An attorney for Smith told Law360 they were satisfied with the result, saying it was a big win for health care consumers in Oregon.

“I’m pleased that the Oregon Supreme Court recognized that a loss of a chance of whole or even partial recovery is an injury deserving of fair compensation,” he said. “It’s fair to say it’s a big win for the plaintiffs bar, and more appropriately, for the clients we represent. We have a 49-year old guy who used to be a bodybuilder and [restaurant manager] and now he can’t even hold down a job as a custodian because his brain is fried by the stroke he had.

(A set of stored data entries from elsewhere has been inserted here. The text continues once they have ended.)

-- ==== Sys2Proof/Tests/Slice0.lean ====
section
/-! SUPPORT. Tests: well-formedness, decoding of words written out from 30_encoding.md, single steps with
the results 95_test_vectors.md gives, and a state that meets the hypotheses of each statement. -/

set_option maxRecDepth 8000

namespace Sys2Proof.Tests

open Sys2Proof.Machine

/-! ### Helpers -/

/-- What a step must answer: a next state of which `c` holds. -/
def goesTo (s : State) (c : State → Bool) : Bool :=
  match step s with
  | .next t => c t
  | .fault _ => false
  | .refused _ => false

/-- What an instruction must answer. -/
def execGoesTo (i : Instr) (s : State) (c : State → Bool) : Bool :=
  match exec i s with
  | .next t => c t
  | .fault _ => false
  | .refused _ => false

/-- The start state of 95_test_vectors.md: the reset state, changed, with a word at `PC`. -/
def start (w : Word) (change : State → State) : State := (change State.reset).storeWord w

/-- The reset state, changed, without a word. -/
def from0 (change : State → State) : State := change State.reset

def setInputs (f : Inputs → Inputs) (s : State) : State :=
  { s with pending := { s.pending with inputs := f s.pending.inputs } }

def keysDown (k : BitVec 16) : State → State := setInputs (fun m => { m with keys := k })

def timerDue : State → State := setInputs (fun m => { m with timerDue := true })

def withRnd (r : Byte) : State → State := setInputs (fun m => { m with rnd := r })

def gateClosed : State → State := setInputs (fun m => { m with execDue := false })

def resetReq : State → State := setInputs (fun m => { m with resetReq := true })

def cmd (c : HostCmd) (s : State) : State := { s with pending := { s.pending with cmd := c } }

def at' (pc : Word) (s : State) : State := { s with pc := pc }

def withI (i : Word) (s : State) : State := { s with i := i }

def withSp (sp : BitVec 4) (s : State) : State := { s with sp := sp }

def withStack (k : Fin 16) (w : Word) (s : State) : State := { s with stack := s.stack.set k.val w k.isLt }

def withWait (x : WaitState) (s : State) : State := { s with wait := x }

def quirk (s : State) : State := { s with settings := { s.settings with shiftQuirk := true } }

def v (x : Reg) (b : Byte) (s : State) : State := s.setV x b

def faulted (s : State) : State := s.raise .stackOverflow

theorem exists_of_goesTo {s : State} {c : State → Bool} (h : goesTo s c = true) :
    ∃ t, step s = .next t ∧ c t = true := by
  unfold goesTo at h
  split at h
  · next t ht => exact ⟨t, ht, h⟩
  · cases h
  · cases h

theorem exists_of_execGoesTo {i : Instr} {s : State} {c : State → Bool} (h : execGoesTo i s c = true) :
    ∃ t, exec i s = .next t ∧ c t = true := by
  unfold execGoesTo at h
  split at h
  · next t ht => exact ⟨t, ht, h⟩
  · cases h
  · cases h

/-! ### Well-formedness (30_encoding.md R78) -/

theorem test_wellformed_refuses_classic_draw_of_no_rows :
    (Instr.drwVxVyN 1 2 0).wellFormed = false ∧ (Instr.drwVxVyN 1 2 1).wellFormed = true ∧
    (Instr.drwVxVy0 1 2).wellFormed = true := by decide

/-! ### Decoding, every row of 30_encoding.md R74, bit by bit -/

theorem test_decode_family0 :
    decodeWord 0b0000_0000_1100_1001#16 = .ok (.scdN 9) ∧
    decodeWord 0b0000_0000_1110_0000#16 = .ok .cls ∧
    decodeWord 0b0000_0000_1110_1110#16 = .ok .ret ∧
    decodeWord 0b0000_0000_1111_1011#16 = .ok .scr ∧
    decodeWord 0b0000_0000_1111_1100#16 = .ok .scl ∧
    decodeWord 0b0000_0000_1111_1101#16 = .ok .exit ∧
    decodeWord 0b0000_0000_1111_1110#16 = .ok .low ∧
    decodeWord 0b0000_0000_1111_1111#16 = .ok .high := by decide

theorem test_decode_addresses :
    decodeWord 0b0001_1010_1011_1100#16 = .ok (.jpNnn 0xABC) ∧
    decodeWord 0b0010_0001_0010_0011#16 = .ok (.callNnn 0x123) ∧
    decodeWord 0b1010_1000_0000_0001#16 = .ok (.ldINnn 0x801) ∧
    decodeWord 0b1011_1111_1111_1110#16 = .ok (.jpV0Nnn 0xFFE) := by decide

theorem test_decode_immediates :
    decodeWord 0b0011_1010_0100_0010#16 = .ok (.seVxKk 0xA 0x42) ∧
    decodeWord 0b0100_0101_1000_0001#16 = .ok (.sneVxKk 5 0x81) ∧
    decodeWord 0b0110_1111_0000_0111#16 = .ok (.ldVxKk 15 0x07) ∧
    decodeWord 0b0111_0001_1111_1110#16 = .ok (.addVxKk 1 0xFE) ∧
    decodeWord 0b1100_0010_0000_1111#16 = .ok (.rndVxKk 2 0x0F) := by decide

theorem test_decode_two_registers :
    decodeWord 0b0101_0001_0010_0111#16 = .ok (.seVxVy 1 2) ∧
    decodeWord 0b1001_0001_0010_1111#16 = .ok (.sneVxVy 1 2) ∧
    decodeWord 0b1000_0001_0010_0000#16 = .ok (.ldVxVy 1 2) ∧
    decodeWord 0b1000_0001_0010_0001#16 = .ok (.orVxVy 1 2) ∧
    decodeWord 0b1000_0001_0010_0010#16 = .ok (.andVxVy 1 2) ∧
    decodeWord 0b1000_0001_0010_0011#16 = .ok (.xorVxVy 1 2) ∧
    decodeWord 0b1000_0001_0010_0100#16 = .ok (.addVxVy 1 2) ∧
    decodeWord 0b1000_0001_0010_0101#16 = .ok (.subVxVy 1 2) ∧
    decodeWord 0b1000_0001_0010_0110#16 = .ok (.shrVxVy 1 2) ∧
    decodeWord 0b1000_0001_0010_0111#16 = .ok (.subnVxVy 1 2) ∧
    decodeWord 0b1000_0001_0010_1110#16 = .ok (.shlVxVy 1 2) := by decide

theorem test_decode_draws_and_key_skips :
    decodeWord 0b1101_0001_0010_0000#16 = .ok (.drwVxVy0 1 2) ∧
    decodeWord 0b1101_0001_0010_1111#16 = .ok (.drwVxVyN 1 2 15) ∧
    decodeWord 0b1110_1100_1001_1110#16 = .ok (.skpVx 12) ∧
    decodeWord 0b1110_1100_1010_0001#16 = .ok (.sknpVx 12) := by decide

theorem test_decode_familyF :
    decodeWord 0b1111_0011_0000_0111#16 = .ok (.ldVxDt 3) ∧
    decodeWord 0b1111_0011_0000_1010#16 = .ok (.ldVxK 3) ∧
    decodeWord 0b1111_0011_0001_0101#16 = .ok (.ldDtVx 3) ∧
    decodeWord 0b1111_0011_0001_1000#16 = .ok (.ldStVx 3) ∧
    decodeWord 0b1111_0011_0001_1110#16 = .ok (.addIVx 3) ∧
    decodeWord 0b1111_0011_0010_1001#16 = .ok (.ldFVx 3) ∧
    decodeWord 0b1111_0011_0011_0011#16 = .ok (.ldBVx 3) ∧
    decodeWord 0b1111_0011_0101_0101#16 = .ok (.ldMemVx 3) ∧
    decodeWord 0b1111_0011_0110_0101#16 = .ok (.ldVxMem 3) ∧
    decodeWord 0b1111_0011_0111_0101#16 = .ok (.ldRVx 3) ∧
    decodeWord 0b1111_0011_1000_0101#16 = .ok (.ldVxR 3) := by decide

/-- A decode failure that carries its word. -/
def fails (w : Word) : Bool :=
  match decodeWord w with
  | .error (.decodeFailure u) => u = w
  | .error .truncated => false
  | .ok _ => false

/-- The failing words 95_test_vectors.md lists. -/
theorem test_decode_failures_of_family0 : [0x0000#16, 0x0123#16, 0x00E1#16, 0x00EF#16, 0x00B0#16, 0x00D0#16,
      0x01E0#16, 0x00FA#16].all fails = true := by decide

theorem test_decode_failures_of_families_8_and_E : [0x8008#16, 0x812F#16, 0x8129#16, 0xE000#16, 0xE19F#16,
      0xE1A0#16].all fails = true := by decide

theorem test_decode_failures_of_family_F : [0xF000#16, 0xF130#16, 0xF10B#16, 0xF1FF#16, 0xFF56#16].all fails = true := by
  decide

/-- The bytes after an instruction are left; one byte is no word. -/
theorem test_decode_bytes :
    decodeBytes [0x6A, 0x42, 0x12] = .ok (.ldVxKk 0xA 0x42, [0x12]) ∧
    decodeBytes [0x6A] = .error .truncated ∧ decodeTableWord 16 0x2ABC = some (.callNnn 0xABC) := by decide

/-! ### Control transfer -/

theorem test_jump : goesTo (start 0x1ABC id) (fun t => t.pc = 0xABC && t.jf) = true := by decide

theorem test_call_last_slot : goesTo (start 0x2ABC (withSp 14))
    (fun t => t.sp = 15 && t.stackAt 15 = 0x200 && t.stackAt 14 = 0 && t.pc = 0xABC) = true := by decide

theorem test_call_overflow : goesTo (start 0x2ABC (withSp 15))
    (fun t => t.fault = some ⟨.stackOverflow, 0x200⟩ && t.sp = 15 && t.stackAt 0 = 0 && t.pc = 0x200) = true := by
  decide

theorem test_return_wraps : goesTo (start 0x00EE (fun s => withSp 1 (withStack 1 0x0FFE s)))
    (fun t => t.sp = 0 && t.pc = 0 && t.stackAt 1 = 0x0FFE) = true := by decide

theorem test_return_underflow : goesTo (start 0x00EE id)
    (fun t => t.fault = some ⟨.stackUnderflow, 0x200⟩ && t.pc = 0x200) = true := by decide

theorem test_jump_offset_wraps : goesTo (start 0xBFFF (v 0 2)) (fun t => t.pc = 1) = true := by decide

theorem test_skip_taken_wraps : goesTo (start 0x3000 (at' 0xFFC)) (fun t => t.pc = 0) = true := by decide

theorem test_skip_not_equal : goesTo (start 0x4A42 (v 10 0x41)) (fun t => t.pc = 0x204) = true ∧
    goesTo (start 0x4A42 (v 10 0x42)) (fun t => t.pc = 0x202) = true := by decide

theorem test_skip_registers_ignores_low_nibble :
    goesTo (start 0x5127 (fun s => v 1 7 (v 2 7 s))) (fun t => t.pc = 0x204) = true := by decide

theorem test_skip_registers_differ :
    goesTo (start 0x9120 (fun s => v 1 7 (v 2 8 s))) (fun t => t.pc = 0x204) = true := by decide

theorem test_skip_key_down : goesTo (start 0xE39E (fun s => keysDown 0x0080 (v 3 7 s)))
    (fun t => t.pc = 0x204 && t.keyDown 7) = true := by decide

theorem test_skip_key_code_above_fifteen : goesTo (start 0xE39E (fun s => keysDown 0x0001 (v 3 16 s)))
    (fun t => t.fault = some ⟨.keyIndexFault 16, 0x200⟩ && t.keyDown 0 && t.pc = 0x200) = true := by decide

theorem test_skip_key_up : goesTo (start 0xE3A1 (fun s => keysDown 0x0080 (v 3 7 s))) (fun t => t.pc = 0x202) = true ∧
    goesTo (start 0xE3A1 (v 3 7)) (fun t => t.pc = 0x204) = true := by decide

/-! ### ALU -/

theorem test_load_immediate : goesTo (start 0x6A42 (v 10 1)) (fun t => t.v 10 = 0x42 && t.pc = 0x202) = true := by
  decide

theorem test_add_immediate_keeps_flag :
    goesTo (start 0x7AFF (fun s => v 10 1 (v 15 1 s))) (fun t => t.v 10 = 0 && t.v 15 = 1) = true := by decide

theorem test_load_register : goesTo (start 0x8120 (fun s => v 1 1 (v 2 0x99 (v 15 1 s))))
    (fun t => t.v 1 = 0x99 && t.v 2 = 0x99 && t.v 15 = 1) = true := by decide

theorem test_or_flag_operand_reads_zero :
    goesTo (start 0x81F1 (fun s => v 1 0x10 (v 15 3 s))) (fun t => t.v 1 = 0x10 && t.v 15 = 0) = true := by decide

theorem test_or_flag_destination : goesTo (start 0x8F11 (fun s => v 1 0x55 (v 15 2 s))) (fun t => t.v 15 = 0x55) = true := by
  decide

theorem test_and : goesTo (start 0x8122 (fun s => v 1 0x3C (v 2 0x0F (v 15 1 s))))
    (fun t => t.v 1 = 0x0C && t.v 15 = 0) = true := by decide

theorem test_xor : goesTo (start 0x8123 (fun s => v 1 0xFF (v 2 0x0F (v 15 1 s))))
    (fun t => t.v 1 = 0xF0 && t.v 15 = 0) = true := by decide

theorem test_add_carry : goesTo (start 0x8124 (fun s => v 1 0xFF (v 2 0x01 s)))
    (fun t => t.v 1 = 0 && t.v 15 = 1) = true := by decide

theorem test_add_flag_destination : goesTo (start 0x8F14 (fun s => v 15 0xF0 (v 1 0x20 s))) (fun t => t.v 15 = 1) = true := by
  decide

theorem test_sub_borrows : goesTo (start 0x8125 (fun s => v 1 0x01 (v 2 0x10 s)))
    (fun t => t.v 1 = 0xF1 && t.v 15 = 0) = true := by decide

theorem test_sub_equal : goesTo (start 0x8125 (fun s => v 1 0x33 (v 2 0x33 s)))
    (fun t => t.v 1 = 0 && t.v 15 = 1) = true := by decide

theorem test_subn : goesTo (start 0x8127 (fun s => v 1 0x01 (v 2 0x10 s)))
    (fun t => t.v 1 = 0x0F && t.v 15 = 1) = true := by decide

theorem test_shift_right_both_quirks :
    goesTo (start 0x8016 (fun s => v 0 2 (v 1 0x81 s))) (fun t => t.v 0 = 0x40 && t.v 15 = 1 && t.v 1 = 0x81) = true ∧
    goesTo (start 0x8016 (fun s => quirk (v 0 2 (v 1 0x81 s)))) (fun t => t.v 0 = 0x01 && t.v 15 = 0) = true := by decide

theorem test_shift_left_both_quirks :
    goesTo (start 0x801E (fun s => v 0 2 (v 1 0x81 s))) (fun t => t.v 0 = 0x02 && t.v 15 = 1 && t.v 1 = 0x81) = true ∧
    goesTo (start 0x801E (fun s => quirk (v 0 2 (v 1 0x81 s)))) (fun t => t.v 0 = 0x04 && t.v 15 = 0) = true := by decide

/-! ### Index register and memory -/

theorem test_load_index : goesTo (start 0xA123 id) (fun t => t.i = 0x123 && t.pc = 0x202) = true := by decide

theorem test_add_index_wraps : goesTo (start 0xF21E (fun s => withI 0xFFFF (v 2 2 (v 15 1 s))))
    (fun t => t.i = 1 && t.v 15 = 1) = true := by decide

theorem test_glyph_address_not_masked : goesTo (start 0xF029 (v 0 0xFF)) (fun t => t.i = 0x4FB) = true := by decide

theorem test_bcd_last_place : goesTo (start 0xF033 (fun s => withI 0xFFD (v 0 0xFF s)))
    (fun t => t.bytesAt 0xFFD 3 = [2, 5, 5] && t.i = 0xFFD) = true := by decide

theorem test_bcd_past_the_end : goesTo (start 0xF033 (fun s => withI 0xFFE (v 0 0xFF s)))
    (fun t => t.fault = some ⟨.addressFault .data 0x1000, 0x200⟩ && t.bytesAt 0xFFE 2 = [0, 0]) = true := by decide

theorem test_dump : goesTo (start 0xF255 (fun s => withI 0x400 (v 0 0x11 (v 1 0x22 (v 2 0x33 (v 3 0x44 s))))))
    (fun t => t.bytesAt 0x400 4 = [0x11, 0x22, 0x33, 0] && t.i = 0x403) = true := by decide

theorem test_dump_past_the_end : goesTo (start 0xF155 (fun s => withI 0xFFF (v 0 0x11 (v 1 0x22 s))))
    (fun t => t.fault = some ⟨.addressFault .data 0x1000, 0x200⟩ && t.byteAt 0xFFF = 0 && t.i = 0xFFF) = true := by decide

theorem test_fill_from_font : goesTo (start 0xFF65 id)
    (fun t => t.regs.toList = [0xF0, 0x90, 0x90, 0x90, 0xF0, 0x20, 0x60, 0x20, 0x20, 0x70, 0xF0, 0x10, 0xF0, 0x80, 0xF0,
      0xF0] && t.i = 0x10) = true := by decide

theorem test_fill_past_the_end : goesTo (start 0xF065 (withI 0x1000))
    (fun t => t.fault = some ⟨.addressFault .data 0x1000, 0x200⟩) = true := by decide

/-! ### Display -/

theorem test_clear_screen : goesTo (start 0x00E0 (fun s => (s.setPixel 0 0 true).setPixel 31 63 true))
    (fun t => t.fb = State.reset.fb && t.present && !t.df) = true := by decide

theorem test_draw_wraps : goesTo (start 0xD121 (fun s => withI 0x300 (v 1 0x3F (s.setByte 0x300 0xC0))))
    (fun t => t.pixel 0 63 && t.pixel 0 0 && !t.pixel 0 1 && t.v 15 = 0 && t.present) = true := by decide

theorem test_draw_collides : goesTo (start 0xD121 (fun s => withI 0x300 ((s.setByte 0x300 0xFF).setPixel 0 7 true)))
    (fun t => t.pixel 0 6 && !t.pixel 0 7 && t.v 15 = 1) = true := by decide

/-! ### Key wait, timers, random -/

theorem test_key_wait_latches_lowest : goesTo (start 0xF50A (keysDown 0x1200))
    (fun t => t.v 5 = 9 && t.wait = .waitForRelease 5 && t.pc = 0x202) = true := by decide

theorem test_key_wait_halts : goesTo (start 0xF50A id)
    (fun t => t.v 5 = 0 && t.wait = .halt 5 && t.pc = 0x202) = true := by decide

theorem test_read_delay_timer_before_decrement : goesTo (start 0xF307 (fun s => timerDue { s with dt := 0x1E }))
    (fun t => t.v 3 = 0x1E && t.dt = 0x1D) = true := by decide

He definitely missed his opportunity to get treatment which could have alleviated all of that.”

A spokesman for Providence Health said they are currently reviewing the ruling.

“Following that, we will begin making preparations to respond to the lawsuit as it returns to circuit court,” the spokesman said.

Representatives for the other parties did not immediately respond to requests for comment Thursday.

The suit was filed in February 2013 and stems from an emergency room visit made by Smith in 2011 due to concerns that he might be having a stroke. Desitter examined Smith without performing a complete physical or neurological examination, and after a CT scan showed no brain bleeding she determined that his symptoms were caused by a sleep aid he had taken and she discharged him.

The next day Smith returned complaining of worsening pain and continued visual problems and again Desitter did not perform a complete examination and diagnosed him with a headache and prescribed Vicodin, according to the opinion.

Two days later Smith was examined by Harris, who ordered an MRI but not on an expedited basis. The MRI later revealed substantial brain damage caused by a stroke, according to the opinion.

Smith is represented by Stephen C. Hendricks of Hendricks Law Firm PC.

Providence Health is represented by George S. Pitcher and Rachel A. Robinson of Lewis Brisbois Bisgaard & Smith LLP.

Harris and is represented by Lindsey H. Hughes and Hillary A. Taylor of Keating Jones Hughes PC.

Desitter is represented by Jay Beattie of Lindsay Hart LLP.

The case is Joseph L. Smith v. Providence Health & Services Oregon et al., case number 28, in the Supreme Court of Oregon.